Hazine ve Maliye Bakanı Mehmet Şimşek, dezenflasyon sürecinin kesintisiz devam ettiğini belirterek, “Sürdürülebilir büyüme ve toplumsal refah artışı için ön koşul olan fiyat istikrarını kalıcı şekilde sağlamak için mali disiplini ve yapısal adımlarımızı aynı kararlılıkla sürdüreceğiz” dedi

Küresel Ekonomik Ortam ve Türkiye’ye Etkileri

OECD’nin Eylül 2025 tarihli Ekonomik Görünüm Raporu’na göre, küresel büyüme 2025 için %3,2 olarak öngörülüyor. Ancak, yüksek tarife oranları ve politika belirsizlikleri, ticaret ve yatırımlar üzerinde olumsuz etkiler yaratabilir. Bu durum, Türkiye’nin dış ticaret dengesi ve büyüme beklentileri üzerinde baskı oluşturuyor.

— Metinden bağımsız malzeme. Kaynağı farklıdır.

set_option maxRecDepth 20000 in
/-- R166 step 3: the larger recorded generation is 1, so the burn writes generation 2 into slot B. -/
theorem test_burn_numbers_image :
    after (.burnImage 1 7 [] .whole) editing (fun t =>
      t.burn = some ⟨.b, 2, 1⟩ ∧ t.recordB = some .invalid ∧ imageWord t.buffer 1 = 2) = true := by decide +kernel

set_option maxRecDepth 20000 in
/-- R155, R157: MAINT was low and slot A is valid, so the part starts up into OPERATING. -/
theorem test_start_up_operating :
    after (.endOfStartUp 0x000001) starting (fun t =>
      t.device = .operating ∧ t.pad 0 = ⟨.pushPull false, .none⟩ ∧ (t.line 0).confirmed = true) = true := by decide +kernel

set_option maxRecDepth 20000 in
/-- R181: a PORT RESET in IDLE, after an earlier one overtook a BURN IMAGE whose burn still runs, reports both flags
(Table 10-2: session state DETACHED, end reason POWER_ON). -/
theorem test_portReset_reports_earlier_overtaken :
    after (.portReset 1 9 [] .whole)
      { burning with ports := burning.ports.set 1 { resetPort with overtaken := [⟨0x43, 7, [], none⟩] } } (fun t =>
      (t.port 1).state = .executing ⟨requestCode .portReset, 9, [], some ⟨.ok, [0, 4, 3]⟩⟩) = true := by decide +kernel

/-- R170: Pk_SDO is driven from the falling edge to the rising edge, and a device reset ends that. -/
theorem test_sdoPin_follows_transaction :
    after (.statusPoll 0 8 .fall) working (fun t => sdoPin (t.port 0) = .driven ∧ sdoPin (t.port 1) = .highImpedance) = true ∧
    after (.statusPoll 0 8 .rest) selected (fun t => sdoPin (t.port 0) = .highImpedance) = true ∧
    after (.rstNReset .tagging) selected (fun t => sdoPin (t.port 0) = .highImpedance) = true := by decide +kernel

/-! ### Premises: the machine and its invariants -/

theorem test_premises_StepRunsFrontCommand :
    working.pending = .tick .whole :: [] ∧ State.reset.pending = [] := ⟨rfl, rfl⟩

theorem test_premises_FramesEncodeAndParse :
    parseFrame (encodeFrame ⟨0x41, 9, List.replicate 32 0xEE⟩) = some ⟨0x41, 9, List.replicate 32 0xEE⟩ := by decide +kernel

theorem working_entries : ∀ l, (roleSessions (working.line l)).Nodup ∧ (working.line l).owners ≠ .shared [] ∧
    ((working.line l).owners = .unowned → (working.line l).queue = []) ∧
    (match (working.line l).owners with | .shared _ => (working.line l).queue.isEmpty | _ => true) = true := by
  decide +kernel

theorem working_linesWf : LinesWf working := fun l => by
  obtain ⟨a, b, c, d⟩ := working_entries l
  refine ⟨a, b, c, fun ss w h e => ?_⟩
  simp only [h, List.isEmpty_iff] at d
  rw [d] at e
  cases e

theorem test_premises_StepKeepsRolesAndBudget :
    BudgetInv working ∧ ∃ t, step working = .next t :=
  ⟨⟨working_linesWf, by decide +kernel⟩, _, rfl⟩

theorem test_premises_StepKeepsAttention :
    AttnAgrees working ∧ ∃ t, step working = .next t :=
  ⟨fun p => by revert p; decide +kernel, _, rfl⟩

theorem test_premises_StepKeepsQueues : QueuesWf working ∧ ∃ t, step working = .next t :=
  ⟨fun p => ⟨by revert p; decide +kernel, by revert p; decide +kernel, by revert p; decide +kernel,
    by revert p; decide +kernel⟩, _, rfl⟩

theorem test_premises_StepKeepsStagedSets : StagedWf working ∧ ∃ t, step working = .next t :=
  ⟨fun p => by revert p; decide +kernel, _, rfl⟩

theorem test_premises_StepKeepsOnlyAttached : OnlyAttachedInv working ∧ ∃ t, step working = .next t :=
  have only : ∀ p, isAttached (working.session p).state = false → (∀ l, working.hasRole p l = false) ∧
      (∀ t, timerOf p working t = false) ∧ working.stagedSet p = [] ∧ working.watch p = noWatches ∧
      working.queue p = emptyQueue := by decide +kernel
  ⟨fun p h => ⟨(only p h).1, (only p h).2.1, (only p h).2.2.1, (only p h).2.2.2.1, (only p h).2.2.2.2⟩, _, rfl⟩

theorem working_timers : (∀ t : TimerId, t ≠ 0 → working.timer t = none) ∧
    (∀ l, ∀ v ∈ ownerViews (working.line l).owners, ∀ t, v.pulse = some t → t = 0 ∧ l = 0 ∧ v.session = 0) := by
  decide +kernel

theorem test_premises_StepKeepsPadsDerived : DriveInv working ∧ ∃ t, step working = .next t := by
  refine ⟨⟨working_linesWf, ⟨fun t r h => ?_, fun l v t hv ht => ?_⟩, fun l => by revert l; decide +kernel⟩, _, rfl⟩
  · by_cases h0 : t = 0
    · subst h0
      cases h
      exact ⟨⟨0, .exclusive (.drivePP true), true, 5, some 0⟩, by decide +kernel, rfl, rfl⟩
    · rw [working_timers.1 t h0] at h
      cases h
  · obtain ⟨rfl, rfl, e⟩ := working_timers.2 l v hv t ht
    exact ⟨_, rfl, rfl, e.symm⟩

/-- Session 1 holds L2 with HOLD_INPUT and shares L20, where its vote 0 stands against a vote 1. -/
def holding : State :=
  padUpdate (fun _ => true) (running.setLines fun l =>
    if l = 2 then ⟨.held ⟨1, .holdInput, false, 0, none⟩, [], false⟩
    else if l = 20 then ⟨.shared [⟨0, true, false, 0, none⟩, ⟨1, false, false, 0, none⟩], [], false⟩
    else resetEntry)

/-- Lines without pulses and without waiters, and pads as derived. -/
theorem driveInv_of_quiet {s : State} (timers : ∀ x, s.timer x = none)
    (entries : ∀ l, (roleSessions (s.line l)).Nodup ∧ (s.line l).owners ≠ .shared [] ∧ (s.line l).queue = [] ∧
      ∀ v ∈ ownerViews (s.line l).owners, v.pulse = none) (pads : ∀ l, s.pad l = s.padFor l) : DriveInv s :=
  ⟨fun l => ⟨(entries l).1, (entries l).2.1, fun _ => (entries l).2.2.1, fun _ _ _ h => by simp [(entries l).2.2.1] at h⟩,
    ⟨fun x r h => by simp [timers x] at h, fun l v x m h => by simp [(entries l).2.2.2 v m] at h⟩, pads⟩

/-- Every row of Table 3-1: L0 and L23 HELD in DRIVE_PP (with a pulse) and DRIVE_OD, L20 SHARED with all votes 1 and with a
vote 0, L2 HELD in HOLD_INPUT, L1 UNOWNED, and no profile. -/
theorem test_premises_StepKeepsPadsDerived_rows :
    (DriveInv holding ∧ holding.active = some testImage ∧ (holding.line 2).owners = .held ⟨1, .holdInput, false, 0, none⟩ ∧
      (holding.line 20).owners = .shared [⟨0, true, false, 0, none⟩, ⟨1, false, false, 0, none⟩] ∧
      EffectiveValue holding false none false ∧ profileBias testImage 2 = some .none ∧
      profileBias testImage 20 = some .up) ∧
    (DriveInv State.reset ∧ State.reset.active = none) ∧
    (working.line 0).owners = .held ⟨0, .drivePP true, true, 5, some 0⟩ ∧ EffectiveValue working true (some 0) false ∧
    (working.line 23).owners = .held ⟨1, .driveOD true, true, 9, none⟩ ∧ EffectiveValue working true none true ∧
    (working.line 20).owners = .shared [⟨0, true, false, 7, none⟩, ⟨1, true, true, 8, none⟩] ∧
    (working.line 1).owners = .unowned ∧ working.active = some testImage ∧
    profileSafeState testImage 1 = some .driveLow ∧ profileBias testImage 1 = some .none :=
  ⟨⟨driveInv_of_quiet (by decide +kernel) (by decide +kernel) (by decide +kernel), rfl, by decide +kernel,
      by decide +kernel, .resting, by decide +kernel, by decide +kernel⟩,
    ⟨driveInv_of_quiet (by decide +kernel) (by decide +kernel) (by decide +kernel), rfl⟩, by decide +kernel, .pulsing 0 ⟨0, 0, false, ⟨7, false⟩⟩ (by decide +kernel), by decide +kernel, .resting,
    by decide +kernel, by decide +kernel, rfl, by decide +kernel, by decide +kernel⟩

theorem test_premises_StepKeepsFilters : FiltersInv working ∧ ∃ t, step working = .next t :=
  ⟨fun l => by unfold FilterWf; revert l; decide +kernel, _, rfl⟩

theorem test_premises_StepKeepsImages : ImagesWf burning ∧ ∃ t, step burning = .next t :=
  ⟨⟨by decide +kernel, by decide +kernel, by decide +kernel, fun img h => by cases h; decide +kernel⟩, _, rfl⟩

theorem test_premises_StepKeepsCountdowns : CountdownsInv working ∧ ∃ t, step working = .next t := by
  have waits : ∀ l, ∀ w ∈ (working.line l).queue, w.countdown = some ⟨3, false⟩ := by decide +kernel
  refine ⟨⟨fun l w c hw hc => ?_, fun t r h => ?_, by decide, fun _ _ _ _ => rfl, fun _ _ _ _ _ _ => rfl,
    fun _ _ _ _ => rfl⟩, _, rfl⟩
  · rw [waits l w hw] at hc
    cases hc
    exact ⟨by decide, by decide⟩
  · by_cases h0 : t = 0
    · subst h0
      cases h
      exact ⟨by decide, by decide⟩
    · rw [working_timers.1 t h0] at h
      cases h

theorem test_premises_StepKeepsLeases : LeasesInv working ∧ DeviceInv working ∧ ∃ t, step working = .next t := by
  have limits : profileLeaseFloor testImage = 40 ∧ profileLeaseCeiling testImage = 4000 := by decide +kernel
  refine ⟨⟨fun img h => ?_, fun p a h => ?_, fun p a img h k => ?_⟩,
    ⟨nofun, nofun, nofun, nofun, nofun, nofun, rfl, fun _ _ => rfl, fun h => absurd rfl h, fun h => absurd rfl h, nofun, nofun⟩, _, rfl⟩
  · cases h
    exact test_image_valid
  · fin_cases p <;> cases h <;> decide
  · cases k
    rw [limits.1, limits.2]
    fin_cases p <;> cases h <;> decide

theorem test_premises_StepKeepsDevice : DeviceInv burning ∧ ∃ t, step burning = .next t :=
  ⟨⟨fun h => absurd rfl h, nofun, nofun, nofun, nofun, nofun, rfl, fun p h => absurd h (by revert p; decide +kernel), fun _ => rfl,
    fun _ => nofun, nofun, fun b h => by cases h; decide⟩, _, rfl⟩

Türkiye’nin dış ticaretinde, özellikle ihracatın artırılması gerektiği vurgulanıyor. Ancak, döviz kuru dalgalanmaları ve küresel talep belirsizlikleri, ihracatın sürdürülebilirliğini tehdit ediyor.

 

Geleceğe Yönelik Beklentiler ve Stratejiler

 

Türkiye’nin 2025 yılı için büyüme beklentisi %3,3 olarak belirlenmişken, 2026’da bu oran %3,8’e yükselmesi hedefleniyor. Ancak, enflasyonun düşürülmesi, dış ticaret açığının azaltılması ve işsizliğin kontrol altına alınması gibi yapısal reformların başarıyla uygulanması, bu hedeflerin gerçekleştirilmesinde kritik rol oynayacaktır.

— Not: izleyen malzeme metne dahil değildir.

-- ==== Sys2Proof/Machine/FrameModel.lean ====
section
/-! DEFINITION. The functional level of the Frame Model: frames, the discriminator, SERIALIZE, DESERIALIZE, the composed
functions TXFRAME and RXFRAME (43_frame_model.md, 44_pipeline.md R160). -/

namespace Sys2Proof.Machine

/-- A frame: a kind and its argument bytes (43_frame_model.md R125). Two are equal when both parts are. -/
structure Frame where
  kind : Kind
  args : List Byte
deriving DecidableEq, Repr

/-- A pair is a frame of the configuration when it has exactly `ARGLEN(k)` argument bytes (43_frame_model.md R125). -/
def Frame.wf (c : Config) (f : Frame) : Bool := f.args.length == c.arglenOf f.kind

/-- The discriminator's table: a byte to (`known`, `arglen`) (45_byte_serial.md R175). -/
def discLookup (c : Config) (fid : Byte) : Option (Kind × Nat) := (Kind.ofFid fid).map (fun k => (k, c.arglenOf k))

/-- The verdict of DISC on (Frame ID byte, number of argument bytes): first the Frame ID, then too few bytes, then too
many (45_byte_serial.md R181, 43_frame_model.md R129). -/
def disc (c : Config) (fid : Byte) (m : Nat) : Except FrameError Kind :=
  match discLookup c fid with
  | none => .error .unknownFrameId
  | some (k, a) =>
    if m < a then .error .truncatedPayload
    else if a < m then .error .trailingBytes
    else .ok k

/-- `SERIALIZE(k, args)` (43_frame_model.md R127). -/
def serialize (f : Frame) : List Byte := f.kind.fid :: f.args

/-- `DESERIALIZE(p)` under a trailing-bytes policy (43_frame_model.md R128, R142): REJECT gives `TrailingBytes`, IGNORE
keeps the first `ARGLEN` argument bytes. -/
def deserializeUnder (policy : TrailingPolicy) (c : Config) : List Byte → Except FrameError Frame
  | [] => .error .truncatedPayload
  | fid :: args =>
    match Kind.ofFid fid with
    | none => .error .unknownFrameId
    | some k =>
      if args.length < c.arglenOf k then .error .truncatedPayload
      else if c.arglenOf k < args.length then
        match policy with
        | .reject => .error .trailingBytes
        | .ignore => .ok ⟨k, args.take (c.arglenOf k)⟩
      else .ok ⟨k, args⟩

/-- `DESERIALIZE(p)` of this hardware: policy REJECT (43_frame_model.md R128, R142). -/
def deserialize (c : Config) (p : List Byte) : Except FrameError Frame :=
  deserializeUnder Config.trailingPolicy c p

/-- `TXFRAME(k, args) = ENCODE(SERIALIZE(k, args))` (44_pipeline.md R160). -/
def txFrame (f : Frame) : List Byte := wireEncode (serialize f)

/-- `RXFRAME(w)`: DECODE, then DESERIALIZE of what it gave (44_pipeline.md R160). -/
def rxFrame (c : Config) (w : List Byte) : Except FrameError Frame :=
  match wireDecode w with
  | .ok p => deserialize c p
  | .error e => .error e

end Sys2Proof.Machine
end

Ayrıca, yapay zekâ ve dijital dönüşüm gibi alanlarda atılacak adımlar, Türkiye’nin rekabet gücünü artırabilir ve ekonomik büyümeye katkı sağlayabilir. Bu bağlamda, eğitim ve teknoloji yatırımlarının öncelikli hale getirilmesi önemlidir.

Sonuç

Eylül 2025 itibarıyla Türkiye ekonomisi, sıkı para politikaları, politik gerilimler ve küresel ekonomik belirsizlikler arasında bir denge kurmaya çalışıyor. Büyüme ve enflasyon hedeflerine ulaşılabilmesi için, ekonomik reformların kararlılıkla uygulanması ve siyasi istikrarın sağlanması gerekmektedir. Aksi takdirde, ekonomik belirsizlikler ve toplumsal huzursuzluklar, büyüme beklentilerini olumsuz etkileyebilir.

Türkiye’nin gelecekteki ekonomik başarısı, sadece ekonomik politikalara değil, aynı zamanda toplumsal ve siyasi faktörlere de bağlıdır. Bu nedenle, bütüncül bir yaklaşım benimsenerek, ekonomik, sosyal ve siyasi alanlarda eş zamanlı reformlar hayata geçirilmelidir.

ZAFER ÖZCİVAN
Ekonomist-Yazar
Zaferozcivan59@gmail.com

 

Yayınlama: 03.10.2025
Düzenleme: 03.10.2025 17:07
A+
A-
Bir Yorum Yazın

Ziyaretçi Yorumları - 0 Yorum

Henüz yorum yapılmamış.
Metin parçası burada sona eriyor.